La investigación ha sido liderada por el doctor Javier Vaquero, responsable del Laboratorio de Tumores Hepatobiliares en el Centro de Investigación del Cáncer (CSIC-Universidad de Salamanca), en colaboración con la doctora. Isabel Fabregat, que dirige el grupo TGF-beta y cáncer, en el IDIBELL. Ambos forman parte del Centro de investigación Biomédica en Red de Enfermedades Hepáticas y Digestivas (CIBEREHD).

En los últimos años, se han explorado múltiples objetivos terapéuticos para mejorar la eficacia de la inmunoterapia en el tratamiento del colangiocarcinoma intrahepático. Entre ellos, se han probado en ensayos clínicos fármacos que bloquean una vía de señalización celular conocida como factor de crecimiento transformante beta (TGF-b), una proteína que regula el crecimiento celular y la respuesta inmunitaria. Aunque en otros tumores se ha considerado una diana prometedora, en este tipo de cáncer los resultados no han sido nada prometedores.

Este estudio representa un avance importante en el conocimiento de este tumor. Tradicionalmente, se ha pensado que la vía de señalización del factor de crecimiento transformante beta (TGF-beta) favorece el desarrollo tumoral, por lo que muchos esfuerzos se han centrado en bloquearla. Sin embargo, esta investigación demuestra que en el colangiocarcinoma intrahepático el factor de crecimiento transformante beta actúa como freno del crecimiento tumoral, y que inhibirlo directamente puede ser contraproducente.

Como explica Fabregat: «Nuestros resultados muestran una diferencia muy importante con respecto a otros tumores hepáticos como el carcinoma hepatocelular, que podrían explicar el fallo de los ensayos clínicos con estos inhibidores».

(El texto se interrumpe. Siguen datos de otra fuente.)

/-- A global access of a command, checked. A miss of both its TLBs waits for a walk of the page, whose failure is its own (R323, R325). -/
def State.cmdAccess (s : State) (c : Cmd) (k : AccKind) (n : Nat) (va : Word) : State × Except Halt Acc :=
  let hit (l : List TlbEntry) : Bool := l.any fun e => e.hits c.part c.asid va
  let miss := !va.getLsbD 63 && aligned va.toNat n && !hit (s.core c.core).tlb && !hit (s.cluster (clusterOf c.core)).tlb
  let asked := c.walked.any fun w => w.toNat / 65536 == va.toNat / 65536
  if miss && !asked then (s, .error (.walk va))
  else if miss && s.walks.any fun w => w.die == dieOf c.core && w.part == c.part && w.asid == c.asid && w.page == va.toNat / 65536 then
    (s, .error .wait)
  else if miss && c.walkFault.isSome then (s, .error (.fault 16 va))
  else match s.access c.who k n va with
    | (s, .error e) => (s, .error (haltOf e))
    | (s, .ok a) => (s, .ok a)

/-- A consuming fetch of the granules that a range meets (R235): each is read whole and its count falls once per command; an
ORDINARY granule ends the command, a FILLING one holds it. -/
def State.consume (s : State) (c : Cmd) (key : Nat) (va : Word) : State × Cmd × Except Halt Unit :=
  let g := key / 2048 * 2048
  if (c.spent.get? g).isSome then (s, c, .ok ())
  else match s.melts.find? fun m => m.key == g with
    | none => (s, c, .error (.fault 18 va))
    | some m =>
      if !m.live then (s, c, .error (.hold g true))
      else if s.poisoned g 2048 then (s, c, .error (.fault 21 va))
      else
        let l := s.mem.readBytes (meltKey g) 2048
        let n := m.count - 1
        let s := if n = 0 then s.meltGone g
          else { s with melts := s.melts.map fun x => if x.key = g then { x with count := n } else x }
        (s, { c with spent := c.spent.set g l }, .ok ())

/-- The key under which a command keeps a granule that it has consumed at another device (R235, R390). -/
def remoteGranule (dev lpa : Nat) : Nat := 2 ^ 70 + dev * 2 ^ 49 + lpa / 2048 * 2048

/-- `n` bytes of a GLOBAL operand. -/
def State.cmdGlobal (s : State) (c : Cmd) (consume : Bool) (va n : Nat) : State × Cmd × Except Halt (List Byte) :=
  let w := BitVec.ofNat 64 va
  match s.cmdAccess c .load n w with
  | (s, .error h) => (s, c, .error h)
  | (s, .ok a) =>
    match a.target with
    | .hbm lpa =>
      let key := hbmKey c.part lpa
      let given := c.pieces.get? (s.plat.device * 2 ^ 49 + lpa / 64 * 64)
      if given.isSome && !consume then (s, c, .ok (((given.getD []).drop (lpa % 64)).take n))
      else if consume then
        match s.consume c key w with
        | (s, c, .error h) => (s, c, .error h)
        | (s, c, .ok _) => (s, c, .ok (((c.spent.get [] (key / 2048 * 2048)).drop (key % 2048)).take n))
      else if s.poisoned key n then (s, c, .error (.fault 21 w))
      else if (s.meltAt key n).any fun m => !m.live then (s, c, .error (.hold (key / 2048 * 2048) false))
      else
        let x := s.homeRead c.core key n
        (x.1, c, .ok x.2)
    | .host port x =>
      (s, c, if consume then .error (.fault 18 w) else if s.poisoned (hostKey port x) n then .error (.fault 21 w)
        else .ok (s.mem.readBytes (hostKey port x) n))
    | .control lpa =>
      match s.readControlBytes c.who lpa n with
      | .error _ => (s, c, .error (.fault 17 w))
      | .ok v => (s, c, .ok (wordBytes n v))
    | .remote dev lpa =>
      if consume then
        match c.spent.get? (remoteGranule dev lpa) with
        | some l => (s, c, .ok ((l.drop (lpa % 2048)).take n))
        | none => (s, c, .error (.fetch dev (lpa / 2048 * 2048) 2048 w))
      else
        match c.pieces.get? (dev * 2 ^ 49 + lpa / 64 * 64) with
        | some l => (s, c, .ok ((l.drop (lpa % 64)).take n))
        | none => (s, c, .error (.fetch dev (lpa / 64 * 64) 64 w))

Una nueva forma de debilitar al tumor Para evitar estos efectos indeseados, el equipo investigador ha centrado su atención en dos proteínas llamadas NADPH oxidasa 4 (NOX4) y NADPH oxidasa 1 (NOX1). Estas proteínas no están presentes en las células tumorales, sino en los fibroblastos asociados al cáncer, un tipo de células que rodean al tumor y lo ayudan a crecer, resistir los tratamientos y evadir el sistema inmunitario.

Modelos preclínicos

El estudio, publicado en la revista Signal transduction and targeted therapy, demuestra que bloquear simultáneamente NOX4 y NOX1 con un fármaco que bloquea simultáneamente dos proteínas del entorno tumoral, lo que permite frenar el crecimiento del cáncer sin afectar directamente a las células sanas permite frenar el crecimiento del tumor en modelos preclínicos, sin afectar negativamente a otros tejidos. Este enfoque permite atacar el entorno del tumor, debilitando el soporte que necesita para desarrollarse.

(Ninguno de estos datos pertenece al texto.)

/-- A piece of a granule that a consuming fetch takes (R196, R390): the first one takes one of the granule's count and keeps its bytes for the
others, which follow it in order. None while the granule is FILLING. -/
def State.serveConsume (s : State) (f : Flit) (key : Nat) : Option (State × Reply) :=
  let gran := key / 2048 * 2048
  let k := sourceKey f
  let mine (e : Nat × Nat × List Byte) : Bool := e.1 == consumer f && e.2.1 == gran
  let piece (l : List Byte) : Reply := { kind := .response, value := 0, data := (l.drop (key % 2048)).take 64 }
  match (s.source k).snaps.find? mine with
  | some e =>
    let x := s.source k
    some (if key % 2048 = 1984 then s.setSource k { x with snaps := x.snaps.filter fun e => !mine e } else s, piece e.2.2)
  | none => match s.melts.find? fun m => m.key == gran with
    | none => some (s, .refuse 6)
    | some m =>
      if !m.live then none
      else if s.poisoned (meltKey gran) 2048 then some (s, .refuse 5)
      else
        let l := s.mem.readBytes (meltKey gran) 2048
        let s := if m.count = 1 then s.meltGone m.key
          else { s with melts := s.melts.map fun x => if x.key = m.key then { x with count := m.count - 1 } else x }
        let x := s.source k
        some (s.setSource k { x with snaps := x.snaps ++ [(consumer f, gran, l)] }, piece l)

/-- A load, store, atomic, RED, flagged fence or operand fetch at its home (R385, R410); none while a granule is FILLING. Between an atomic's
load and its store no other write comes (R212). -/
def State.serveMemory (s : State) (f : Flit) (t : Target) : Option (State × Reply) :=
  let key := targetKey f.part t
  let granule := match t with
    | .hbm _ => s.meltAt key f.size
    | _ => none
  match f.kind with
  | .load | .fetch =>
    if consumes f then s.serveConsume f key
    else if granule.any fun m => !m.live then none
    else if s.poisoned key f.size then some (s, .refuse 5)
    else
      let x := s.homeRead deviceCore key f.size
      some (x.1, { kind := .response, value := leWord (x.2.take 8), data := x.2 })
  | .store | .ffence =>
    if granule.isSome then some (s, .refuse 2) else some (s.writeHome deviceCore key f.data, .ack)
  | .atomic | .red =>
    if granule.isSome then some (s, .refuse 2)
    else if s.poisoned key f.size then some (s, .refuse 5)
    else match f.rmw with
      | none => some (s, .refuse 2)
      | some r =>
        let x := (s.closeSplits deviceCore 0 key f.size).homeRead deviceCore key f.size
        let old := leWord x.2
        let s := match rmwNew r f.core f.size old f.value with
          | some v => x.1.writeHome deviceCore key (wordBytes f.size v)
          | none => x.1
        some (s, { kind := .response, value := rmwOld r f.size old, data := [] })
  | _ => some (s, .refuse 2)

-- ==== requests that end (R389) ====

/-- The reason by which a requester's port leaves a selection with its home until the context holds its core again (R230, log 121). -/
def notYet : Nat := 7

/-- A request of a core is over; those that have waited for it leave. -/
def State.forgetRequest (s : State) (core : Nat) (u : Unacked) : State :=
  (s.modCore core fun c => { c with unacked := c.unacked.erase u }).pump core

El estudio demuestra que bloquear simultáneamente las proteínas NOX4 y NOX1 -presentes en células del entorno tumoral- mediante un medicamento específico permite frenar el crecimiento del cáncer en modelos preclínicos, sin afectar directamente a las células tumorales ni a otros tejidos. Este enfoque se centra en atacar el entorno del tumor, interrumpiendo las señales y condiciones que favorecen su crecimiento.

Los resultados en cultivos celulares y modelos animales muestran una reducción significativa del crecimiento tumoral y una mejora en la infiltración de células inmunitarias beneficiosas, lo que podría potenciar la eficacia de la inmunoterapia en futuras investigaciones.